Горизонтальный удар с разворота — центурион успел отскочить на безопасное расстояние. Перехват, меч взмыл вверх над правым плечом для рубящего удара. А центурион уже шел на сближение, вскидывая вверх скутум. Шаг назад, чтобы позволить мечу набрать большую силу, а щиту не дать заблокировать удар на размахе. Но центурион был проворнее — ещё бы, он только вступил в бой, он ещё полон сил. Ему удалось принять на щит удар на самой начальной стадии, и он тут же сделал ответный выпад, целясь в грудь. Ногу назад, корпус назад, руки, естественно назад, но меч остался направленным на врага. Центурион все же дотянулся до Олуса кончиком гладия, царапнул кожу на груди. Но теперь — наш выпад, двуручный меч намного длиннее, назад не уйти. Но центурион и не попытался уйти назад — он ушел вбок, и клинок лишь скользнул по пластинам сегментаты.

Два легионера караулили выход из хижины. Внутрь не совались. Понимали, что там преимущество может оказаться не на их стороне. Но и заблокировали Мирона надежно — носа не высунешь. И в то же время внимательно наблюдали за происходящим вокруг: атака Балиса и Огустина врасплох их не застала. Только противопоставить этой атаке солдатам оказалось нечего: Гаяускас убрал своего противника короткой очередью, а изонист нанес отвлекающий удар шестом в колено и тут же с другой стороны ударил врага ногой в голову. Вот и всё, и нету стражи.

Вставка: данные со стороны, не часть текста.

theorem exec_next (h : SameButDeadStaging s u) {i : Instr} (hs : exec i s = .next t) :
    ∃ v, exec i u = .next v ∧ SameButDeadStaging t v := by
  cases i with
  | eot =>
    exact whenDecoded_next (f := fun s => (s.txWrite Config.ACK).goto .done 0) ((h.txWrite _).goto_zero _)
      h.atControl_eq hs
  | block => exact whenDecoded_next (f := State.startBlock) h.startBlock h.atControl_eq hs
  | rxerr d =>
    exact whenDecoded_next (f := fun s => s.goto .failed 0) (h.goto_zero _)
      (congrArg₂ or h.atControl_eq h.inBody_eq) hs
  | bodybyte b => exact h.execBodybyte_next hs
  | ack =>
    cases hs
    exact ⟨_, rfl, h.txWrite _⟩
  | nak =>
    cases hs
    exact ⟨_, rfl, h.txWrite _⟩
  | _ => exact whenDecoded_next (f := id) h h.atControl_eq hs

theorem step_next (h : SameButDeadStaging s u) (hs : step s = .next t) :
    ∃ v, step u = .next v ∧ SameButDeadStaging t v := by
  by_cases hrst : s.rst = true
  · rw [step_of_rst hrst] at hs
    cases hs
    exact ⟨_, step_of_rst (h.rst ▸ hrst), h.takeReset⟩
  have hrst : s.rst = false := by simpa using hrst
  have hok := seqOk_of_step hrst hs
  by_cases hr : s.rdy = true
  · rw [step_of_rdy hrst hok hr] at hs
    cases hs
    exact ⟨_, step_of_rdy (h.rst ▸ hrst) (h.seqOk_eq.trans hok) (h.rdy ▸ hr), (h.txWrite _).clearRdy⟩
  have ha : Active s := ⟨hrst, by simpa using hr, hok⟩
  have hau : Active u := ⟨h.rst ▸ ha.rst, h.rdy ▸ ha.rdy, h.seqOk_eq.trans hok⟩
  rw [step_active ha] at hs
  rw [step_active hau, h.fetch_eq]
  cases hf : s.fetch with
  | hold =>
    rw [hf] at hs
    cases hs
    exact ⟨u, rfl, h⟩
  | instr i =>
    rw [hf] at hs
    exact h.popRx.exec_next hs
  | noRow =>
    rw [hf] at hs
    cases hs

theorem applyEvent_next (h : SameButDeadStaging s u) {e : Event} (hs : applyEvent e s = .next t) :
    ∃ v, applyEvent e u = .next v ∧ SameButDeadStaging t v := by
  cases e with
  | tick => exact h.step_next hs
  | arrive x =>
    cases hs
    exact ⟨_, rfl, h.arrive x⟩
  | setRst l =>
    cases hs
    exact ⟨_, rfl, h.setRst l⟩

theorem runEvents_next (h : SameButDeadStaging s u) {es : List Event} (hs : runEvents es s = .next t) :
    ∃ v, runEvents es u = .next v ∧ SameButDeadStaging t v := by
  induction es generalizing s u with
  | nil =>
    cases hs
    exact ⟨u, rfl, h⟩
  | cons e es ih =>
    obtain ⟨s', he, hrest⟩ := runEvents_cons_next.mp hs
    obtain ⟨u', heu, h'⟩ := h.applyEvent_next he
    obtain ⟨v, hv, hsame⟩ := ih h' hrest
    exact ⟨v, runEvents_cons_next.mpr ⟨u', heu, hv⟩, hsame⟩

theorem observe_eq (h : SameButDeadStaging s u) : s.observe = u.observe := by
  simp [State.observe, State.outcome, h.tx, h.msg, h.st, h.rxn]

end SameButDeadStaging

/-- Settles O44: one step is `SameButDeadStaging.step_next`. -/
theorem deadStagingNotReadByStep : Obligations.DeadStagingNotReadByStep := fun _ _ _ h => h.step_next

/-- Settles O45: the relation is kept along a run and hides the staging registers from the observation; at reset the
offset is 0. -/
theorem observationIndependentOfStaleStaging : Obligations.ObservationIndependentOfStaleStaging := by
  refine ⟨fun es s u t h hs => ?_, fun q c m p => ?_⟩
  · obtain ⟨v, hv, hsame⟩ := h.runEvents_next hs
    exact ⟨v, hv, hsame.observe_eq⟩
  · exact { SameButDeadStaging.refl State.reset with staging := by simp [stagingAgree, State.reset] }

end Sys2Proof
end

section
/-! SUPPORT. The queue as seen by a step (R8, R60, R62, 20_memory.md): a step reads the head alone, so the rest of the
queue may be anything; the arrival of a symbol, the clocked binding and the working off of the queue follow. -/

namespace Sys2Proof.Machine

/-! ## A meaning does not see the queue -/

section
variable {s t : State} (q : List Symbol)

theorem whenDecoded_withQueue {here : Bool} {f : State → State} (h : whenDecoded here (.next (f s)) = .next t)
    (hf : f { s with rxq := q } = { f s with rxq := q }) :
    whenDecoded here (.next (f { s with rxq := q })) = .next { t with rxq := q } := by
  obtain ⟨hd, ht⟩ := whenDecoded_next.mp h
  cases ht
  exact whenDecoded_next.mpr ⟨hd, congrArg _ hf⟩

theorem stageByte_withQueue (b : Byte) :
    ({ s with rxq := q } : State).stageByte b = { s.stageByte b with rxq := q } := by
  cases hf : fieldAt s.idx with
  | none => simp [State.stageByte, hf]
  | some f => cases f <;> simp [State.stageByte, hf] <;> rfl

theorem verdict_withQueue {k : Byte} (h : verdict k s = .next t) :
    verdict k { s with rxq := q } = .next { t with rxq := q } := by
  cases hc : s.cmpOk with
  | false =>
    cases (verdict_framingError hc).symm.trans h
    exact verdict_framingError (s := { s with rxq := q }) hc
  | true =>
    cases hs : s.sumOk k with
    | false =>
      cases (verdict_checksumError hc hs).symm.trans h
      exact verdict_checksumError (s := { s with rxq := q }) hc hs
    | true =>
      obtain ⟨hf, ht⟩ := accept_next ((verdict_accept hc hs).symm.trans h)
      subst ht
      exact (verdict_accept (s := { s with rxq := q }) hc hs).trans (accept_of_fits (s := { s with rxq := q }) hf)

theorem execBodybyte_withQueue {b : Byte} (h : execBodybyte b s = .next t) :
    execBodybyte b { s with rxq := q } = .next { t with rxq := q } := by
  obtain ⟨hb, -⟩ := execBodybyte_next h
  by_cases h8 : s.idx = 8
  · rw [execBodybyte_last b hb h8] at h
    exact (execBodybyte_last (s := { s with rxq := q }) b hb h8).trans (verdict_withQueue q h)
  · cases (execBodybyte_of_ne_eight b hb h8).symm.trans h
    rw [execBodybyte_of_ne_eight (s := { s with rxq := q }) b hb h8, stageByte_withQueue]
    rfl

/-- No meaning reads or writes the queue: the symbol was read before (R7, R62). -/
theorem exec_withQueue {i : Instr} (h : exec i s = .next t) :
    exec i { s with rxq := q } = .next { t with rxq := q } := by
  cases i with
  | eot => exact whenDecoded_withQueue q (f := fun s => (s.txWrite Config.ACK).goto .done 0) h rfl
  | block => exact whenDecoded_withQueue q (f := State.startBlock) h rfl
  | rxerr d => exact whenDecoded_withQueue q (f := fun s => s.goto .failed 0) h rfl
  | bodybyte b => exact execBodybyte_withQueue q h
  | ack =>
    cases h
    rfl
  | nak =>
    cases h
    rfl
  | _ => exact whenDecoded_withQueue q (f := id) h rfl

end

Брат Коглер решил бежать. Ничего другого не оставалось: победа явственно клонилась на сторону изонистов. О том, что с ним произойдет, если он попадется в плен, инквизитору не хотелось и думать: слишком мрачным было такое будущее. Надо было уходить. Но как? Пробиваться к воротам? Для этого нужно было проскочить мимо нескольких стычек, кипевших во дворе. Тратить время на мальчишку, до сих пор умудрившегося не погибнуть под мечом легионера, брат Коглер, конечно, не собирался. А вот миновать без боя середину двора было невозможно: там, в смертельном бою, сцепились оптий Кудон и почти обнаженный воин с двуручным мечом. Лезть к ним было бы верхом неосторожности: один солдат попробовал, было, вмешаться, так мятежник снес ему голову одним ударом, походя, словно чашу вина осушил. Да ещё дальше к воротам на высокого светловолосого изониста наседало четверо легионеров, от ударов которых он, кажется, довольно удачно защищался мечом. Словом, путь через ворота был заказан.

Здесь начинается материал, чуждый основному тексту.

-- ==== Sys2Proof/Machine/Cartridge.lean ====
section
/-!
DEFINITION. The cartridge bank controller (21_cartridge): the bytes its ROM and RAM windows answer and what its control writes do.
-/
namespace Sys2Proof.Machine

/-- The ROM bank mapped at 0x0000-0x3FFF, `b0` (21_cartridge R144, R146, R148, R150, R152). -/
def State.romBankLow (s : State) : Nat :=
  match s.cfg.cart.variant with
  | .mbc1 => if s.cart.bankMode then s.cart.ramBank.toNat <<< 5 else 0
  | .noController | .mbc2 | .mbc3 | .mbc5 => 0

/-- The ROM bank mapped at 0x4000-0x7FFF, `bX` (21_cartridge R144, R146, R148, R150, R152). -/
def State.romBankHigh (s : State) : Nat :=
  match s.cfg.cart.variant with
  | .noController => 1
  | .mbc1 => s.cart.ramBank.toNat <<< 5 ||| s.cart.romBank.toNat
  | .mbc2 | .mbc3 | .mbc5 => s.cart.romBank.toNat

/-- The index in the ROM image of address `a` of 0x0000-0x7FFF (21_cartridge R142). -/
def State.romIndex (s : State) (a : Nat) : Nat :=
  let b := if a < 0x4000 then s.romBankLow else s.romBankHigh
  (b % s.cfg.cart.romBanks) * 0x4000 + a % 0x4000

/-- The byte of the ROM window at address `a` (20_memory R82). -/
def State.romRead (s : State) (a : Nat) : Byte := Memory.read s.cfg.rom (s.romIndex a)

/-- The RAM bank `r` (21_cartridge R144, R146, R151, R153), or none where the variant selects no RAM (R151). -/
def State.ramBankSelected (s : State) : Option Nat :=
  match s.cfg.cart.variant with
  | .noController | .mbc2 => some 0
  | .mbc1 => some (if s.cart.bankMode then s.cart.ramBank.toNat else 0)
  | .mbc3 => if s.cart.ramBank.toNat ≤ 3 then some s.cart.ramBank.toNat else none
  | .mbc5 => some s.cart.ramBank.toNat

/-- `ramAccessible` (21_cartridge R143). -/
def State.ramAccessible (s : State) : Bool :=
  decide (0 < s.cfg.cart.ramSize) && (decide (s.cfg.cart.variant = .noController) || s.cart.ramEnable)

/-- `ramIndex(r, a)` (21_cartridge R143). -/
def State.ramIndex (s : State) (r a : Nat) : Nat := (r * 0x2000 + a % 0x2000) % s.cfg.cart.ramSize

/-- The index in cartridge RAM of address `a` of 0xA000-0xBFFF, or none where RAM is not accessible: R143 with the variant's
bank, but for MBC2, whose cells repeat by their own rule (21_cartridge R143, R147, R149, R151, R153). -/
def State.cartRamIndex (s : State) (a : Nat) : Option Nat :=
  match s.cfg.cart.variant with
  | .mbc2 => if s.cart.ramEnable then some (a % 0x200) else none
  | .noController | .mbc1 | .mbc3 | .mbc5 =>
    match s.ramBankSelected with
    | some r => if s.ramAccessible then some (s.ramIndex r a) else none
    | none => none

/-- The byte of the RAM window at address `a`; 0xFF where RAM is not accessible (21_cartridge R143, R149). -/
def State.cartRamRead (s : State) (a : Nat) : Byte :=
  match s.cartRamIndex a with
  | some k =>
    match s.cfg.cart.variant with
    | .mbc2 => 0xF0#8 ||| Memory.read s.cart.ram k
    | .noController | .mbc1 | .mbc3 | .mbc5 => Memory.read s.cart.ram k
  | none => 0xFF#8

/-- The value a RAM write stores: MBC2 cells hold four bits (21_cartridge R149). -/
def State.cartRamStored (s : State) (v : Byte) : Byte :=
  match s.cfg.cart.variant with
  | .mbc2 => v &&& 0x0F#8
  | .noController | .mbc1 | .mbc3 | .mbc5 => v

/-- A write of the RAM window; dropped where RAM is not accessible, reported to the host where it changes battery RAM
(21_cartridge R143, R149, R154). -/
def State.cartRamWrite (s : State) (a : Nat) (v : Byte) : State :=
  match s.cartRamIndex a with
  | none => s
  | some k =>
    let w := s.cartRamStored v
    let t := { s with cart.ram := Memory.write s.cart.ram k w }
    if s.cfg.cart.battery = true ∧ Memory.read s.cart.ram k ≠ w then
      { t with host.ramReports := (k, w) :: t.host.ramReports }
    else t

/-- Whether a write to a RAM-enable range enables RAM (21_cartridge R156). -/
def enablesRam (v : Byte) : Bool := v &&& 0x0F#8 == 0x0A#8

/-- A bank number with 0 replaced by 1 (21_cartridge R145, R148, R150). -/
def zeroToOne (b : BitVec 9) : BitVec 9 := if b = 0#9 then 1#9 else b

/-- A control write of MBC1 (21_cartridge R145). -/
def Cart.controlMbc1 (c : Cart) (a : Nat) (v : Byte) : Cart :=
  if a < 0x2000 then { c with ramEnable := enablesRam v }
  else if a < 0x4000 then { c with romBank := zeroToOne ((v &&& 0x1F#8).setWidth 9) }
  else if a < 0x6000 then { c with ramBank := v &&& 0x03#8 }
  else { c with bankMode := v.getLsbD 0 }

/-- A control write of MBC2, decoded by address bit 8 (21_cartridge R148). -/
def Cart.controlMbc2 (c : Cart) (a : Nat) (v : Byte) : Cart :=
  if a < 0x4000 then
    if a.testBit 8 then { c with romBank := zeroToOne ((v &&& 0x0F#8).setWidth 9) }
    else { c with ramEnable := enablesRam v }
  else c

/-- A control write of MBC3 (21_cartridge R150). -/
def Cart.controlMbc3 (c : Cart) (a : Nat) (v : Byte) : Cart :=
  if a < 0x2000 then { c with ramEnable := enablesRam v }
  else if a < 0x4000 then { c with romBank := zeroToOne ((v &&& 0x7F#8).setWidth 9) }
  else if a < 0x6000 then { c with ramBank := v }
  else c

/-- A control write of MBC5 (21_cartridge R152). -/
def Cart.controlMbc5 (c : Cart) (a : Nat) (v : Byte) : Cart :=
  if a < 0x2000 then { c with ramEnable := enablesRam v }
  else if a < 0x3000 then { c with romBank := c.romBank.extractLsb' 8 1 ++ v }
  else if a < 0x4000 then { c with romBank := v.extractLsb' 0 1 ++ c.romBank.extractLsb' 0 8 }
  else if a < 0x6000 then { c with ramBank := v &&& 0x0F#8 }
  else c

/-- A write to 0x0000-0x7FFF: it stores nothing and is decoded by the variant (20_memory R82, 21_cartridge R144). -/
def State.cartControl (s : State) (a : Nat) (v : Byte) : State :=
  match s.cfg.cart.variant with
  | .noController => s
  | .mbc1 => { s with cart := s.cart.controlMbc1 a v }
  | .mbc2 => { s with cart := s.cart.controlMbc2 a v }
  | .mbc3 => { s with cart := s.cart.controlMbc3 a v }
  | .mbc5 => { s with cart := s.cart.controlMbc5 a v }

end Sys2Proof.Machine
end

Зато, ни одной живой души не должно было обретаться на пути к штурмовым бревнам, по которым в укрепление попала дюжина Линория, да и сам инквизитор. Осторожно, поминутно оглядываясь, боги берегут того, кто бережет себя сам, он отступал всё дальше вглубь двора, пока не добрался до нечестивой изонистской молельни. Прижавшись спиной к каменной стене, он пробрался вдоль неё на задний двор. Раненая нога болела, в сапоге хлюпала стекшая кровь, но сейчас брат Коглер старался не обращать на это внимание. Нужно было во что бы то ни стало покинуть поселение изонистов, а уж потом можно будет заняться и раной.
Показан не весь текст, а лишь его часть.